Check the quote () method or use structural zero (placeholders).

Java JDBC users :

Use the PreparedStatement object and placeholders.

Do not transmit unencrypted data over the Internet. This data is available to anyone who has the time and ability to intercept them and use them for their own purposes. Instead, use an encrypted protocol such as SSL or SSH. MySQL supports internal SSL version 3.23.9. SSH can be used to create encrypted tunnels.

Learn to use tcpdump. In most cases, you can check whether MySQL data streams are unencrypted using the following command:

shell> tcpdump -l -i eth0 -w - src or dst port 3306 | strings

Sometimes, to protect the script from hacking the site, you need to pay attention not to specific vulnerabilities (but, of course, you need to fix them), but to protect the site as a whole (in fact, prevent vulnerabilities before they are found). In this article I will tell you what you need to periodically do over your site to protect it from hacking.

If you use any script available for free download, then watch out for bugtracker and periodically update. Newer versions often fix serious vulnerabilities found in previous versions.

Also, if your website indicates which script you are using, then remove the version number from this information. If the hacker does not know what version you have, he may not use the vulnerability in the version of the script that you have.
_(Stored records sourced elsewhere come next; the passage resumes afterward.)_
/-! ## setMixer -/

@[simp] theorem setMixer_settings (f : Mixer → Mixer) (s : State) : (setMixer f s).settings = s.settings := rfl
@[simp] theorem setMixer_routes (f : Mixer → Mixer) (s : State) : (setMixer f s).routes = s.routes := rfl
@[simp] theorem setMixer_programmes (f : Mixer → Mixer) (s : State) : (setMixer f s).programmes = s.programmes := rfl
@[simp] theorem setMixer_voice (f : Mixer → Mixer) (s : State) : (setMixer f s).voice = s.voice := rfl
@[simp] theorem setMixer_clips (f : Mixer → Mixer) (s : State) : (setMixer f s).clips = s.clips := rfl
@[simp] theorem setMixer_mixer (f : Mixer → Mixer) (s : State) : (setMixer f s).mixer = f s.mixer := rfl
@[simp] theorem setMixer_emergency (f : Mixer → Mixer) (s : State) : (setMixer f s).emergency = s.emergency := rfl
@[simp] theorem setMixer_clock (f : Mixer → Mixer) (s : State) : (setMixer f s).clock = s.clock := rfl
@[simp] theorem setMixer_wake (f : Mixer → Mixer) (s : State) : (setMixer f s).wake = s.wake := rfl
@[simp] theorem setMixer_timer (f : Mixer → Mixer) (s : State) : (setMixer f s).timer = s.timer := rfl
@[simp] theorem setMixer_lanes (f : Mixer → Mixer) (s : State) : (setMixer f s).lanes = s.lanes := rfl
@[simp] theorem setMixer_berths (f : Mixer → Mixer) (s : State) : (setMixer f s).berths = s.berths := rfl
@[simp] theorem setMixer_test (f : Mixer → Mixer) (s : State) : (setMixer f s).test = s.test := rfl
@[simp] theorem setMixer_counters (f : Mixer → Mixer) (s : State) : (setMixer f s).counters = s.counters := rfl
@[simp] theorem setMixer_link (f : Mixer → Mixer) (s : State) : (setMixer f s).link = s.link := rfl
@[simp] theorem setMixer_orderCount (f : Mixer → Mixer) (s : State) : (setMixer f s).orderCount = s.orderCount := rfl
@[simp] theorem setMixer_pending (f : Mixer → Mixer) (s : State) : (setMixer f s).pending = s.pending := rfl

/-! ## setLink -/

@[simp] theorem setLink_settings (f : Link → Link) (s : State) : (setLink f s).settings = s.settings := rfl
@[simp] theorem setLink_routes (f : Link → Link) (s : State) : (setLink f s).routes = s.routes := rfl
@[simp] theorem setLink_programmes (f : Link → Link) (s : State) : (setLink f s).programmes = s.programmes := rfl
@[simp] theorem setLink_voice (f : Link → Link) (s : State) : (setLink f s).voice = s.voice := rfl
@[simp] theorem setLink_clips (f : Link → Link) (s : State) : (setLink f s).clips = s.clips := rfl
@[simp] theorem setLink_mixer (f : Link → Link) (s : State) : (setLink f s).mixer = s.mixer := rfl
@[simp] theorem setLink_emergency (f : Link → Link) (s : State) : (setLink f s).emergency = s.emergency := rfl
@[simp] theorem setLink_clock (f : Link → Link) (s : State) : (setLink f s).clock = s.clock := rfl
@[simp] theorem setLink_wake (f : Link → Link) (s : State) : (setLink f s).wake = s.wake := rfl
@[simp] theorem setLink_timer (f : Link → Link) (s : State) : (setLink f s).timer = s.timer := rfl
@[simp] theorem setLink_lanes (f : Link → Link) (s : State) : (setLink f s).lanes = s.lanes := rfl
@[simp] theorem setLink_berths (f : Link → Link) (s : State) : (setLink f s).berths = s.berths := rfl
@[simp] theorem setLink_test (f : Link → Link) (s : State) : (setLink f s).test = s.test := rfl
@[simp] theorem setLink_counters (f : Link → Link) (s : State) : (setLink f s).counters = s.counters := rfl
@[simp] theorem setLink_link (f : Link → Link) (s : State) : (setLink f s).link = f s.link := rfl
@[simp] theorem setLink_orderCount (f : Link → Link) (s : State) : (setLink f s).orderCount = s.orderCount := rfl
@[simp] theorem setLink_pending (f : Link → Link) (s : State) : (setLink f s).pending = s.pending := rfl

/-! ## raise -/

@[simp] theorem raise_settings (c : Counter) (n : Nat) (s : State) : (raise c n s).settings = s.settings := rfl
@[simp] theorem raise_routes (c : Counter) (n : Nat) (s : State) : (raise c n s).routes = s.routes := rfl
@[simp] theorem raise_programmes (c : Counter) (n : Nat) (s : State) : (raise c n s).programmes = s.programmes := rfl
@[simp] theorem raise_voice (c : Counter) (n : Nat) (s : State) : (raise c n s).voice = s.voice := rfl
@[simp] theorem raise_clips (c : Counter) (n : Nat) (s : State) : (raise c n s).clips = s.clips := rfl
@[simp] theorem raise_mixer (c : Counter) (n : Nat) (s : State) : (raise c n s).mixer = s.mixer := rfl
@[simp] theorem raise_emergency (c : Counter) (n : Nat) (s : State) : (raise c n s).emergency = s.emergency := rfl
@[simp] theorem raise_clock (c : Counter) (n : Nat) (s : State) : (raise c n s).clock = s.clock := rfl
@[simp] theorem raise_wake (c : Counter) (n : Nat) (s : State) : (raise c n s).wake = s.wake := rfl
@[simp] theorem raise_timer (c : Counter) (n : Nat) (s : State) : (raise c n s).timer = s.timer := rfl
@[simp] theorem raise_lanes (c : Counter) (n : Nat) (s : State) : (raise c n s).lanes = s.lanes := rfl
@[simp] theorem raise_berths (c : Counter) (n : Nat) (s : State) : (raise c n s).berths = s.berths := rfl
@[simp] theorem raise_test (c : Counter) (n : Nat) (s : State) : (raise c n s).test = s.test := rfl
@[simp] theorem raise_counters (c : Counter) (n : Nat) (s : State) : (raise c n s).counters = { s.counters with live := amend s.counters.live (counterIndex c) (fun v => saturate v n) } := rfl
@[simp] theorem raise_link (c : Counter) (n : Nat) (s : State) : (raise c n s).link = s.link := rfl
@[simp] theorem raise_orderCount (c : Counter) (n : Nat) (s : State) : (raise c n s).orderCount = s.orderCount := rfl
@[simp] theorem raise_pending (c : Counter) (n : Nat) (s : State) : (raise c n s).pending = s.pending := rfl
But, I repeat, only “can”, so that it is still updated.

Now let's go through the errors that may be in your self-made script.

1. The password is stored in a file that can be downloaded by a hacker.

If access details are contained in a file, then it is necessary to protect it from downloading. Check whether you can open the file containing the username and password through the address bar of the browser!

2. The password is stored in a file that search engines index.

By correcting the previous error, you will also correct this one at the same time - sometimes the login and password are stored in files that Yandex or Google can easily find! Without correcting this error, you risk the fact that the hacker does not even specifically hack your website, but simply finds the victim through a search engine and hacks the first unsuccessful web master! Do not turn out to be them!

By the way, you can close access to search engines through robots.txt. Completely close access to the site should not (and then where will the visitors come from?), But should only be for those directories that the visitor should not see, and, therefore, the search robot.

3. Password is stored unencrypted.

Password must be stored in encrypted form. The most preferred type is hashing (you can use MD5 or SHA1 algorithms), since it is impossible to directly obtain a password from the hash. But there are online hash databases in which the password can be stored to your hash, so use extraordinary passwords and passwords from a random set of characters.

For more confidence in the protection of your site, read the articles on hacking, which are freely available published on the hack-resources, and try to apply the techniques described there, as they say, "on yourself."